(TASK MATERIAL Opens)

/-- Chord connections: flits, wires and spares. A flit in order raises the next number; a corrupt one is discarded, counted and
asked for again. A first retry of a wire is only charged; the eighth within 1 ms fails it. A failed wire shifts its group onto
the spare, or disables the group whose spare is in use. The end of a remap lets the next go on. (R544, R545, R546, R547.) -/
def Obligations.ChordConnections : Prop :=
  (∀ (d : Die) (n : Fin 6) (s : State) (seq : W32), (s.chd d n).remaps = [] → seq = (s.chd d n).expect →
    (exec (.chordFlitReceive d n seq true) s = .next (s.setChd d n { s.chd d n with expect := (s.chd d n).expect + 1, discard := none })) ∧
    Leads (.chordFlitReceive d n seq false) s fun t => (t.chd d n).expect = seq ∧ (t.chd d n).discard = some seq ∧
      t.out = s.out ++ [.chordResend d n seq] ∧
      t.fget (rg .chdErr d.val n.val) 23 0 = min (s.fget (rg .chdErr d.val n.val) 23 0 + 1) 0xFFFFFF) ∧
  (∀ (d : Die) (n : Fin 6) (grp : Fin 48) (diff : List Nat) (s : State), grp.val < chordGroups d n →
    let wire := 33 * grp.val + worstWire (diff.take 33)
    ((s.chd d n).charges = [] → Leads (.chordResend d n grp diff) s fun t =>
      (t.chd d n).charges = [(wire, s.time d)] ∧ t.regs = s.regs) ∧
    ((s.chd d n).charges = List.replicate 7 (wire, s.time d) → (s.chd d n).disabled = [] → (s.chd d n).spareUsed = [] →
      Leads (.chordResend d n grp diff) s fun t => (t.chd d n).spareUsed = [grp.val] ∧ (t.chd d n).charges = [])) ∧
  (∀ (d : Die) (n : Fin 6) (wire : BitVec 11) (s : State), wire.toNat / 33 < chordGroups d n →
    wire.toNat / 33 ∉ (s.chd d n).disabled →
    let g := wire.toNat / 33
    let st := rg .chdStatus d.val n.val
    (g ∉ (s.chd d n).spareUsed → Leads (.chdFailGo d n wire) s fun t =>
      (t.chd d n).spareUsed = (s.chd d n).spareUsed ++ [g] ∧ (t.chd d n).remaps = (s.chd d n).remaps ++ [g] ∧
      t.fget st 18 18 = 1 ∧ t.ledgerPending.length = s.ledgerPending.length + 1) ∧
    (g ∈ (s.chd d n).spareUsed → Leads (.chdFailGo d n wire) s fun t =>
      (t.chd d n).disabled = (s.chd d n).disabled ++ [g] ∧ t.fget st 19 19 = 1 ∧ t.fget (rg .errStatus) 3 3 = 1)) ∧
  ∀ (d : Die) (n : Fin 6) (s : State), Leads (.chordRemapComplete d n) s fun t => (t.chd d n).remaps = (s.chd d n).remaps.tail ∧
    t.fget (rg .chdStatus d.val n.val) 18 18 = if (s.chd d n).remaps.tail = [] then 0 else 1

/-- Headers, clear-to-send and the hold limit. A tile header matches the oldest posted receive that it fits, and a clear-to-send
goes back; else it is held while fewer than 256 are. A clear-to-send lets the sending port read the tile: one for another vertex
leaves, one for this vertex is kept until it lands; without a route the send fails. A held header older than match_ms leaves the
list, and its sender is told. (R278, R522, R523, R524, R525.) -/
def Obligations.TilesOverFacet : Prop :=
  (∀ (h : TileHeader) (s : State) (i : Nat) (x : Recv),
    let q := s.core h.toLc
    (q.recvs[i]? = some x → x.matches h = true → (∀ j y, j < i → q.recvs[j]? = some y → y.matches h = false) →
      Leads (.tileHeaderArrival h) s fun t => (t.core h.toLc).recvs = q.recvs.set i { x with hdr := some h } ∧
        t.out = s.out ++ [.clearToSend h.fromVertex h.fromLc h.tag]) ∧
    ((∀ y ∈ q.recvs, y.matches h = false) → q.arrivals.length < 256 → Leads (.tileHeaderArrival h) s fun t =>
      (t.core h.toLc).recvs = q.recvs ∧ ∃ y, (t.core h.toLc).arrivals = q.arrivals ++ [y] ∧ y.hdr = h)) ∧
  (∀ (lc : LC) (ix : Nat) (s : State) (x : Send), (s.core lc).sends[ix]? = some x → x.data = none →
    (s.canReach x.vertex = false → Leads (.clearToSend lc ix) s fun t => (t.core lc).sends = (s.core lc).sends.eraseIdx ix) ∧
    ∀ ds, s.canReach x.vertex = true →
      let c : Cx := (s.holds lc x.stream).getD ⟨lc, x.c⟩
      let p := x.desc.tileReads
      (s.viewAs c x.stream).vreads c (p.1 ++ p.2.1 ++ p.2.2) = .ok ds →
      let tile : FacetTile := ⟨(ds.take p.1.length).flatMap id, ((ds.drop p.1.length).take p.2.1.length).flatMap id,
        (ds.drop (p.1.length + p.2.1.length)).flatMap id⟩
      Leads (.clearToSend lc ix) s fun t => t.out = s.out ++ [.tile x.vertex x.cls tile] ∧
        (t.core lc).sends = if x.vertex = s.vertex then (s.core lc).sends.set ix { x with data := some tile }
          else (s.core lc).sends.eraseIdx ix) ∧
  ∀ (lc : LC) (ix : Fin 256) (s : State) (h : Held), (s.core lc).arrivals[ix.val]? = some h →
    let ms := s.fget (rg .fctClassCtl) 47 32
    ms ≠ 0 → 1000000 * ms < (s.time (BDie.die (LC.walkDie lc)) - h.at_).toNat → h.hdr.fromVertex ≠ s.vertex →
    Leads (.headerHoldTimeout lc ix) s fun t => (t.core lc).arrivals = (s.core lc).arrivals.eraseIdx ix.val ∧
      t.out = s.out ++ [.headerFailed h.hdr.fromVertex h.hdr.fromLc h.hdr.tag]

(TASK MATERIAL Closes)

§ WHAT YOU SHOULD DO
Print, exactly as written, the first line of the records above and each line after it until the line with "(g ∈ (s.chd", which is printed too.

§ WRITTEN RESPONSE
/-- Chord connections: flits, wires and spares. A flit in order raises the next number; a corrupt one is discarded, counted and
asked for again. A first retry of a wire is only charged; the eighth within 1 ms fails it. A failed wire shifts its group onto
the spare, or disables the group whose spare is in use. The end of a remap lets the next go on. (R544, R545, R546, R547.) -/
def Obligations.ChordConnections : Prop :=
  (∀ (d : Die) (n : Fin 6) (s : State) (seq : W32), (s.chd d n).remaps = [] → seq = (s.chd d n).expect →
    (exec (.chordFlitReceive d n seq true) s = .next (s.setChd d n { s.chd d n with expect := (s.chd d n).expect + 1, discard := none })) ∧
    Leads (.chordFlitReceive d n seq false) s fun t => (t.chd d n).expect = seq ∧ (t.chd d n).discard = some seq ∧
      t.out = s.out ++ [.chordResend d n seq] ∧
      t.fget (rg .chdErr d.val n.val) 23 0 = min (s.fget (rg .chdErr d.val n.val) 23 0 + 1) 0xFFFFFF) ∧
  (∀ (d : Die) (n : Fin 6) (grp : Fin 48) (diff : List Nat) (s : State), grp.val < chordGroups d n →
    let wire := 33 * grp.val + worstWire (diff.take 33)
    ((s.chd d n).charges = [] → Leads (.chordResend d n grp diff) s fun t =>
      (t.chd d n).charges = [(wire, s.time d)] ∧ t.regs = s.regs) ∧
    ((s.chd d n).charges = List.replicate 7 (wire, s.time d) → (s.chd d n).disabled = [] → (s.chd d n).spareUsed = [] →
      Leads (.chordResend d n grp diff) s fun t => (t.chd d n).spareUsed = [grp.val] ∧ (t.chd d n).charges = [])) ∧
  (∀ (d : Die) (n : Fin 6) (wire : BitVec 11) (s : State), wire.toNat / 33 < chordGroups d n →
    wire.toNat / 33 ∉ (s.chd d n).disabled →
    let g := wire.toNat / 33
    let st := rg .chdStatus d.val n.val
    (g ∉ (s.chd d n).spareUsed → Leads (.chdFailGo d n wire) s fun t =>
      (t.chd d n).spareUsed = (s.chd d n).spareUsed ++ [g] ∧ (t.chd d n).remaps = (s.chd d n).remaps ++ [g] ∧
      t.fget st 18 18 = 1 ∧ t.ledgerPending.length = s.ledgerPending.length + 1) ∧
    (g ∈ (s.chd d n).spareUsed → Leads (.chdFailGo d n wire) s fun t =>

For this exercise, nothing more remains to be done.